[DATA FOR THIS TASK Boundary: Start]

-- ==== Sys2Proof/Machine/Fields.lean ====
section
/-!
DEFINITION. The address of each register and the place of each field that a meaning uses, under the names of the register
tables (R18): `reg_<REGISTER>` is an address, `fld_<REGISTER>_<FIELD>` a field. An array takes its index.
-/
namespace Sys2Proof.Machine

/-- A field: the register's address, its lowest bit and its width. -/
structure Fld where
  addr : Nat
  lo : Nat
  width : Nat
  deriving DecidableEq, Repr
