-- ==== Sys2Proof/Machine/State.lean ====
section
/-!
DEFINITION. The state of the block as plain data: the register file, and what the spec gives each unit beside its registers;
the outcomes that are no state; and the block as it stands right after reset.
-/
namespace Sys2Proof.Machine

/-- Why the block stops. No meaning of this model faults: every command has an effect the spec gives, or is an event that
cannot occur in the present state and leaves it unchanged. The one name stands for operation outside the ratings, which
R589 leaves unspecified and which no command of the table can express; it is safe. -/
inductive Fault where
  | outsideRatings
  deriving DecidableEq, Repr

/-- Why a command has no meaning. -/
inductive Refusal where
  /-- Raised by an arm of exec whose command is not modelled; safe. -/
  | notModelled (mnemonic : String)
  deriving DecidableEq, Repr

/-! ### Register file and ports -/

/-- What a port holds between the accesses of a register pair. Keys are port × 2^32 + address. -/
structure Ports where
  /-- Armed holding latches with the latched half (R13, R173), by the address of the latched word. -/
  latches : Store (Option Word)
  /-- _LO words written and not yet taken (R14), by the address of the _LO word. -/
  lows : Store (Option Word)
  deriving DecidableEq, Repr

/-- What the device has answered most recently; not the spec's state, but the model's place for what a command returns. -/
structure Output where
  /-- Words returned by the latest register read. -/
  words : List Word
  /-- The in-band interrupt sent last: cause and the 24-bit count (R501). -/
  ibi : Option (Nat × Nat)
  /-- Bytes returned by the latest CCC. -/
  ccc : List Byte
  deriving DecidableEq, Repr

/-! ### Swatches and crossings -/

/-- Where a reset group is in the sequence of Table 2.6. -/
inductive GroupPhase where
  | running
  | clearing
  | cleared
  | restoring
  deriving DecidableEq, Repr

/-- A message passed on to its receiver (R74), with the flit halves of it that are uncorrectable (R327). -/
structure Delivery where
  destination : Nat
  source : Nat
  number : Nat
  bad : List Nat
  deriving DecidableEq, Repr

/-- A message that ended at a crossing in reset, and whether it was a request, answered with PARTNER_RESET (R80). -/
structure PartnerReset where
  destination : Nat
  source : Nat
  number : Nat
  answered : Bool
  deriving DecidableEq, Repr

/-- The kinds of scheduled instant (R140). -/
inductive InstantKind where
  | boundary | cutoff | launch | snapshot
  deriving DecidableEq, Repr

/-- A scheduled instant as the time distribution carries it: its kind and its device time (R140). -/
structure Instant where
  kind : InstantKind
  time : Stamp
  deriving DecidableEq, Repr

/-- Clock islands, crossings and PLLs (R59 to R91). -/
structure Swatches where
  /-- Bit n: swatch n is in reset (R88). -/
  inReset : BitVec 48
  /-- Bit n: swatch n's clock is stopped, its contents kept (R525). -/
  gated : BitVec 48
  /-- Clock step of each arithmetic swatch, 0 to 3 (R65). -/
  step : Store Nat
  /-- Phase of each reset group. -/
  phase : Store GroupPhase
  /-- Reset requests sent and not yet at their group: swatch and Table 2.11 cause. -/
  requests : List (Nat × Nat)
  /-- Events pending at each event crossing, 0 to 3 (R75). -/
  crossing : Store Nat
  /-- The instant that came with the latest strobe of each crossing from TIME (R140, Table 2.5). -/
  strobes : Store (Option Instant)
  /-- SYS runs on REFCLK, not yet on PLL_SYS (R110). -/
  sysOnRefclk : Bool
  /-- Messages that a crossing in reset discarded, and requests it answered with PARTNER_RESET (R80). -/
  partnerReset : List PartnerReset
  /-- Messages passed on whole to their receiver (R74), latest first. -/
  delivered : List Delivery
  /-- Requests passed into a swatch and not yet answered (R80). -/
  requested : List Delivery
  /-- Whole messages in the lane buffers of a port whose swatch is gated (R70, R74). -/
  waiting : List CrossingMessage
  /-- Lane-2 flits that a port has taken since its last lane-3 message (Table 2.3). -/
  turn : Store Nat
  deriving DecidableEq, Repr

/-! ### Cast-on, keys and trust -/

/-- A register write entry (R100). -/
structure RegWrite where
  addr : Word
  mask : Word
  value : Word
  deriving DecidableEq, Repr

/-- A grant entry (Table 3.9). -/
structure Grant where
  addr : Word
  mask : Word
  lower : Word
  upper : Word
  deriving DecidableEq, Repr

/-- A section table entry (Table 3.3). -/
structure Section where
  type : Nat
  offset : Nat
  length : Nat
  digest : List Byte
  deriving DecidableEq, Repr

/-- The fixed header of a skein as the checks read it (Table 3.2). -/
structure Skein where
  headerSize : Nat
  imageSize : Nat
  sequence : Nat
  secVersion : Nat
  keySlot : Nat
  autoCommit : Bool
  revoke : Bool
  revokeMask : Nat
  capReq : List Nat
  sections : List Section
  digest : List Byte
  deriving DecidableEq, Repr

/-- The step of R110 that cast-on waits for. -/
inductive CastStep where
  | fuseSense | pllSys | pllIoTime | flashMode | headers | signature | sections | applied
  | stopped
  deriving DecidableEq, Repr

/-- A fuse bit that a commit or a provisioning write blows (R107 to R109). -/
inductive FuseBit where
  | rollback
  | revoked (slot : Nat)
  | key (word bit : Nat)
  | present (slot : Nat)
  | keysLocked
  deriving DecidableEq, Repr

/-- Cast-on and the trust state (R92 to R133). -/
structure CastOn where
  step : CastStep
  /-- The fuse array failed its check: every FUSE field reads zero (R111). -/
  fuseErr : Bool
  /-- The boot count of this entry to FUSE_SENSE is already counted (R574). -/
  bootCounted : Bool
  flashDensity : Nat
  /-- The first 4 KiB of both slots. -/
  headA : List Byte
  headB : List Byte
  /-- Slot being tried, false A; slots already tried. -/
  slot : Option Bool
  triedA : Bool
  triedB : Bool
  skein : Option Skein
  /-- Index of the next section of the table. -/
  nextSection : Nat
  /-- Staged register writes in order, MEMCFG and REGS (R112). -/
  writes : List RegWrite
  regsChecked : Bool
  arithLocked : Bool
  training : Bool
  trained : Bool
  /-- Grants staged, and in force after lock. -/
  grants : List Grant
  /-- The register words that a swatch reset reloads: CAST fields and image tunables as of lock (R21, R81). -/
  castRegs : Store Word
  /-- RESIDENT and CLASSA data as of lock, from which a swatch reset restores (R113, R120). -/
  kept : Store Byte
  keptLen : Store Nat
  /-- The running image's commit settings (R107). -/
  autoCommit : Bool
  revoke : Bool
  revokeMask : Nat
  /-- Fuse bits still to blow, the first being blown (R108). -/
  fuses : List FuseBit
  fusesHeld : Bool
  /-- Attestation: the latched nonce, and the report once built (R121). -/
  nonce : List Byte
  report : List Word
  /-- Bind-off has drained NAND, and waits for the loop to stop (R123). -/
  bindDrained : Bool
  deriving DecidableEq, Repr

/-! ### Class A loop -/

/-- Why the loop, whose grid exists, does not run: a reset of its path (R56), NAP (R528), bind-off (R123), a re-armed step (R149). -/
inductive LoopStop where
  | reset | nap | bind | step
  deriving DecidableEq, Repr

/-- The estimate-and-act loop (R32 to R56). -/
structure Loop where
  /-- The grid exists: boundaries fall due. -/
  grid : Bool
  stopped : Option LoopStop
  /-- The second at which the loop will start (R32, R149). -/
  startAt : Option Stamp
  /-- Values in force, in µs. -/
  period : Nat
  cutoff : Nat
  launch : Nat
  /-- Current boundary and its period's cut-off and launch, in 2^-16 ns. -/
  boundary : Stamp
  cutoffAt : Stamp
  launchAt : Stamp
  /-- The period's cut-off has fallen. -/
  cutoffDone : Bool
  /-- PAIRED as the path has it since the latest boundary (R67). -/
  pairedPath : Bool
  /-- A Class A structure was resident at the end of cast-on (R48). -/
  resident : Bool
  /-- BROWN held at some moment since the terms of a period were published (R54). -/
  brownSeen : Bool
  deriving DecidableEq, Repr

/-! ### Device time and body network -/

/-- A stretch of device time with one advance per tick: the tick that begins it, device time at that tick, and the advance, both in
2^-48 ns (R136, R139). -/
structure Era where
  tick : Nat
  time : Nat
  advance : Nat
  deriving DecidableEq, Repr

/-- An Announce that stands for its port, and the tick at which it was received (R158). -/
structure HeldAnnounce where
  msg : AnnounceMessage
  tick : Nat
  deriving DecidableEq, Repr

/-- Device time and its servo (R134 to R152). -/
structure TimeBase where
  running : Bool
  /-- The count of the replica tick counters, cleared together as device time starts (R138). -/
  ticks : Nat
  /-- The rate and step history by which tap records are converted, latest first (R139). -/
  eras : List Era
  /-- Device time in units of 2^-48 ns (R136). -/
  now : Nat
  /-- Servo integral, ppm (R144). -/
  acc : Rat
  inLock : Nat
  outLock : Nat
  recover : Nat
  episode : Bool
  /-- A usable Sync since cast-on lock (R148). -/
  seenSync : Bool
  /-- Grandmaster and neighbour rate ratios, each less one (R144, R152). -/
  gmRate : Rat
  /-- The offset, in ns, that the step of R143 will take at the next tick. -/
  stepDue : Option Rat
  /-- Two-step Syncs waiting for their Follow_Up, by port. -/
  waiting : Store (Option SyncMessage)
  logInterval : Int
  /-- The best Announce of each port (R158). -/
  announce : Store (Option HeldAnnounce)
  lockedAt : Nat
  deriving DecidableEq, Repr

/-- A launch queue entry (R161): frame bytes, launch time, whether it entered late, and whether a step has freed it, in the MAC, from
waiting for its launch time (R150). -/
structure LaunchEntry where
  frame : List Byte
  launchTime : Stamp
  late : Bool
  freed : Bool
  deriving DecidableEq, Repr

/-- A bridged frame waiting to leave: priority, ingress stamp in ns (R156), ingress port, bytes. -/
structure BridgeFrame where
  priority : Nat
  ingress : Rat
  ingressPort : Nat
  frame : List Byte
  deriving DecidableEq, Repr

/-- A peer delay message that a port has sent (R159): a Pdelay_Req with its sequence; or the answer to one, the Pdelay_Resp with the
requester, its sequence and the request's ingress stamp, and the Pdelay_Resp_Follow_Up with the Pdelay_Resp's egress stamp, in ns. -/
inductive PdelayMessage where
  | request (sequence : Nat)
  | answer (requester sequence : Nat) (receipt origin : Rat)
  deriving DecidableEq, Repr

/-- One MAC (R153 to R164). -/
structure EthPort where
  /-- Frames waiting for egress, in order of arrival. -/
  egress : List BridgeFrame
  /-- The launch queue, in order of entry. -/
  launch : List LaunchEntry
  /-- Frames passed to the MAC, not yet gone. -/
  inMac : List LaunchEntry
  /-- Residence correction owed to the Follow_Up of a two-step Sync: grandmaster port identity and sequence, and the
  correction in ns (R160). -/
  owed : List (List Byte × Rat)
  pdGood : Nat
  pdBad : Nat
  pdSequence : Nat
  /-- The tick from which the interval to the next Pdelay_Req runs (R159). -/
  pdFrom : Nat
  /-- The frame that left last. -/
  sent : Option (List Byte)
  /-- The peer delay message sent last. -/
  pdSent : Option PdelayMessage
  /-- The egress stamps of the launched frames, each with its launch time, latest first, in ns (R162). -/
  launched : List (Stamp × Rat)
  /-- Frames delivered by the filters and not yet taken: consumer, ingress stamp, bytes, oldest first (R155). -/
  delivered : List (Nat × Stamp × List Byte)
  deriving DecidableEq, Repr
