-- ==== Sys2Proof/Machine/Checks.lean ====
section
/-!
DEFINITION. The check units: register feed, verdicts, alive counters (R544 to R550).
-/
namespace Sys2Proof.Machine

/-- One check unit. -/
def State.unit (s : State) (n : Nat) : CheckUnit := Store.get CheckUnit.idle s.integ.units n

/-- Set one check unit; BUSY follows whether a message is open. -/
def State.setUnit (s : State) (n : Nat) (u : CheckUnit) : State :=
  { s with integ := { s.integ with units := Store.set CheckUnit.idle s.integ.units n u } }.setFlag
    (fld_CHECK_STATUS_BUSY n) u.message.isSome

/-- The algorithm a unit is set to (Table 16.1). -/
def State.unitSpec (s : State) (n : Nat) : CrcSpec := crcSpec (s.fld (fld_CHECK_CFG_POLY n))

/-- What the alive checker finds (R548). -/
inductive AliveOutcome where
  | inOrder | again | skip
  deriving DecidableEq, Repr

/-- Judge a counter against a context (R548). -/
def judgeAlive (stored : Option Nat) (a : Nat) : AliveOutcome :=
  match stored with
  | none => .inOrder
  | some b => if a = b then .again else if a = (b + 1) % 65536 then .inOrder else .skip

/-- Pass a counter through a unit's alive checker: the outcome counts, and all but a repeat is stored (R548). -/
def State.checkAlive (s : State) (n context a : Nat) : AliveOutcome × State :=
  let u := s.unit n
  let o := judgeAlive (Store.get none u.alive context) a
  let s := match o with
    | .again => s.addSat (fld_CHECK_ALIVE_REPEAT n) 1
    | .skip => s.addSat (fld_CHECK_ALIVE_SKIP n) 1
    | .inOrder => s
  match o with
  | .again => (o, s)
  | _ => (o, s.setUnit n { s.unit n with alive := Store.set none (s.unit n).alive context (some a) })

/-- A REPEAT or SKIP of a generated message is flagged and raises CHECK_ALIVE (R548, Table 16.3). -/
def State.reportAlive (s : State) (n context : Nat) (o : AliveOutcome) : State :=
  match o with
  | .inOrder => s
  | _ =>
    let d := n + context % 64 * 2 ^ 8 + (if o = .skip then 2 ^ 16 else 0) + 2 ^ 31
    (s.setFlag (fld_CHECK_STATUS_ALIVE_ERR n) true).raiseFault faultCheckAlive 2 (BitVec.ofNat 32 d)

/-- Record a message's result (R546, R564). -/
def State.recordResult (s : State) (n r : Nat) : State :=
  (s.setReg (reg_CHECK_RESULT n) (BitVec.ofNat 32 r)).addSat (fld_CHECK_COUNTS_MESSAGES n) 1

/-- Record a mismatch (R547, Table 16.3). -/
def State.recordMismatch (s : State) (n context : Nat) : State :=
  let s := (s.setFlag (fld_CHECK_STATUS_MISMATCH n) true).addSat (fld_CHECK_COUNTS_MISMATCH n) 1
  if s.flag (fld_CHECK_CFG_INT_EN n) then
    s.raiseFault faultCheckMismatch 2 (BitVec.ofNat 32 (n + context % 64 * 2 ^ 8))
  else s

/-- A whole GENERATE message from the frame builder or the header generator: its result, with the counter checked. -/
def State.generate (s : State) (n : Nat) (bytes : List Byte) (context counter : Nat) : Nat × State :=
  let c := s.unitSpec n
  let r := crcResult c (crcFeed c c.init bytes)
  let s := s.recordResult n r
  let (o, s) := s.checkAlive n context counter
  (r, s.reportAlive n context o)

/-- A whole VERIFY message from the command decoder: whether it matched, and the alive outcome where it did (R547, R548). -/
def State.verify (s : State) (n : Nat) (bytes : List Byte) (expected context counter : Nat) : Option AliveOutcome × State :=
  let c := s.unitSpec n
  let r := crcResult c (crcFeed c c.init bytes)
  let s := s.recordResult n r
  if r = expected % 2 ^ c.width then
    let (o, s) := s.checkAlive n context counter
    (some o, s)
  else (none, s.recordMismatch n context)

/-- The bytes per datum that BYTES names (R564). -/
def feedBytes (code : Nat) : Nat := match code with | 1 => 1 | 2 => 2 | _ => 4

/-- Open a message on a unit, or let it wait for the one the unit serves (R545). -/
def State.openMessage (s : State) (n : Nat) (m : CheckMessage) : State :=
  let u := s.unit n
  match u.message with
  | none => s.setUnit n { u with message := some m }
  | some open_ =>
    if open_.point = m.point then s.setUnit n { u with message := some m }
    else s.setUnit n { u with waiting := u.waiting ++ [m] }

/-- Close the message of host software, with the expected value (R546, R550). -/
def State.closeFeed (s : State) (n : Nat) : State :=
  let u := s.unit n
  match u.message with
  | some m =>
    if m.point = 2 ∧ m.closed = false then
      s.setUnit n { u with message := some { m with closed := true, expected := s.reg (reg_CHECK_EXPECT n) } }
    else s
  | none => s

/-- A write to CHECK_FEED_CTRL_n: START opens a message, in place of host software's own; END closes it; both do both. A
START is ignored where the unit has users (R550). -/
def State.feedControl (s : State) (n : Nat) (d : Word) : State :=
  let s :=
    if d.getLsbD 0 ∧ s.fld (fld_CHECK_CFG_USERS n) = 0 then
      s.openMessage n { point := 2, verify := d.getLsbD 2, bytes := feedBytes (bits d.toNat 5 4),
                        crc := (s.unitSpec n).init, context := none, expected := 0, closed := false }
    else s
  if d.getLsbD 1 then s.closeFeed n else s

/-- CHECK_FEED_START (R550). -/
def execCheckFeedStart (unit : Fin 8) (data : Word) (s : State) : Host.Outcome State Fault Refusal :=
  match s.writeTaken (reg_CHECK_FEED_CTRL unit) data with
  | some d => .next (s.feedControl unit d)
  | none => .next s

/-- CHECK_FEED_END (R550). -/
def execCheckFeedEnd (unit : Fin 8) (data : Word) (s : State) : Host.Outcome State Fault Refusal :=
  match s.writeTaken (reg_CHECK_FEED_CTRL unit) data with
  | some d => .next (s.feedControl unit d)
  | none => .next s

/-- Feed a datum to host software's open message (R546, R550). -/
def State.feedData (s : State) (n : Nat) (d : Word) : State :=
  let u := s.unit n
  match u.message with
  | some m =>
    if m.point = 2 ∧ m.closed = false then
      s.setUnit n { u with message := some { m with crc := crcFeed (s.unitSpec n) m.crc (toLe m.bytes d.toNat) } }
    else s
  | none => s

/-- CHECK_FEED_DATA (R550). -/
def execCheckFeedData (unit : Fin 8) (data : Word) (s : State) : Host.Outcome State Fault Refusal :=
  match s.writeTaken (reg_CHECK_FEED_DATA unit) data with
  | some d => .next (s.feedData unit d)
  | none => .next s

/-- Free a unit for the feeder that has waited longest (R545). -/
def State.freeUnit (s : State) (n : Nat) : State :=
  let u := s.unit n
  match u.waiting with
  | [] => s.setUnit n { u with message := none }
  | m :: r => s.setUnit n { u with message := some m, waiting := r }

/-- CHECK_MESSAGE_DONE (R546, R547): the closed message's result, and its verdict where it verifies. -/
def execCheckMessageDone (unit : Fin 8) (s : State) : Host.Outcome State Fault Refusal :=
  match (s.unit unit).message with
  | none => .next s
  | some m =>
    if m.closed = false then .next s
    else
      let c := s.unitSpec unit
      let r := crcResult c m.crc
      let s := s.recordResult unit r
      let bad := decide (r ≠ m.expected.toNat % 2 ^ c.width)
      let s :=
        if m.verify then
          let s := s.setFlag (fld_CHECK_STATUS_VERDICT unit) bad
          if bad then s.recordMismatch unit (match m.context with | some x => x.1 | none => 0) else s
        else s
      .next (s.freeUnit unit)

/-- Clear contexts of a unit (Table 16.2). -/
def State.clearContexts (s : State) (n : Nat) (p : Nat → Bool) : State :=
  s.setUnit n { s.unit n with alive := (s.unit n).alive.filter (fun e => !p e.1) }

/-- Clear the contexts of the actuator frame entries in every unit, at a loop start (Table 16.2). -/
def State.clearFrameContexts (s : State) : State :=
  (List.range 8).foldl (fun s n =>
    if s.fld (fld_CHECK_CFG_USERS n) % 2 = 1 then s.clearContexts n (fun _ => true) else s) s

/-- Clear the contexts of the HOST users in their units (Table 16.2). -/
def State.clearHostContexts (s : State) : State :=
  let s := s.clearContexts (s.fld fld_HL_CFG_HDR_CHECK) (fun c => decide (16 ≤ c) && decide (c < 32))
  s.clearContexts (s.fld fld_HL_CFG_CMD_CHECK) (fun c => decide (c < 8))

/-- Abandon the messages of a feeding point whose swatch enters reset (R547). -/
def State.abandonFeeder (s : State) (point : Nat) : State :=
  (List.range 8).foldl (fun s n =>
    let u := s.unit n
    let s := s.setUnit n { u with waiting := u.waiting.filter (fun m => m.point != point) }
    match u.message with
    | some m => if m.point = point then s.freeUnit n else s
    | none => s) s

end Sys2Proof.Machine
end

[DATA FOR THIS TASK Boundary: End]

*WHAT THE TASK ASKS:*
Would you copy, unchanged, the stretch of the records above that begins at the line containing "bootCounted : Bool" and ends at the line containing "nextSection : Nat", and only that?

*RESPONSE TO THIS EXERCISE:*
  bootCounted : Bool
  flashDensity : Nat
  /-- The first 4 KiB of both slots. -/
  headA : List Byte
  headB : List Byte
  /-- Slot being tried, false A; slots already tried. -/
  slot : Option Bool
  triedA : Bool
  triedB : Bool
  skein : Option Skein
  /-- Index of the next section of the table. -/
  nextSection : Nat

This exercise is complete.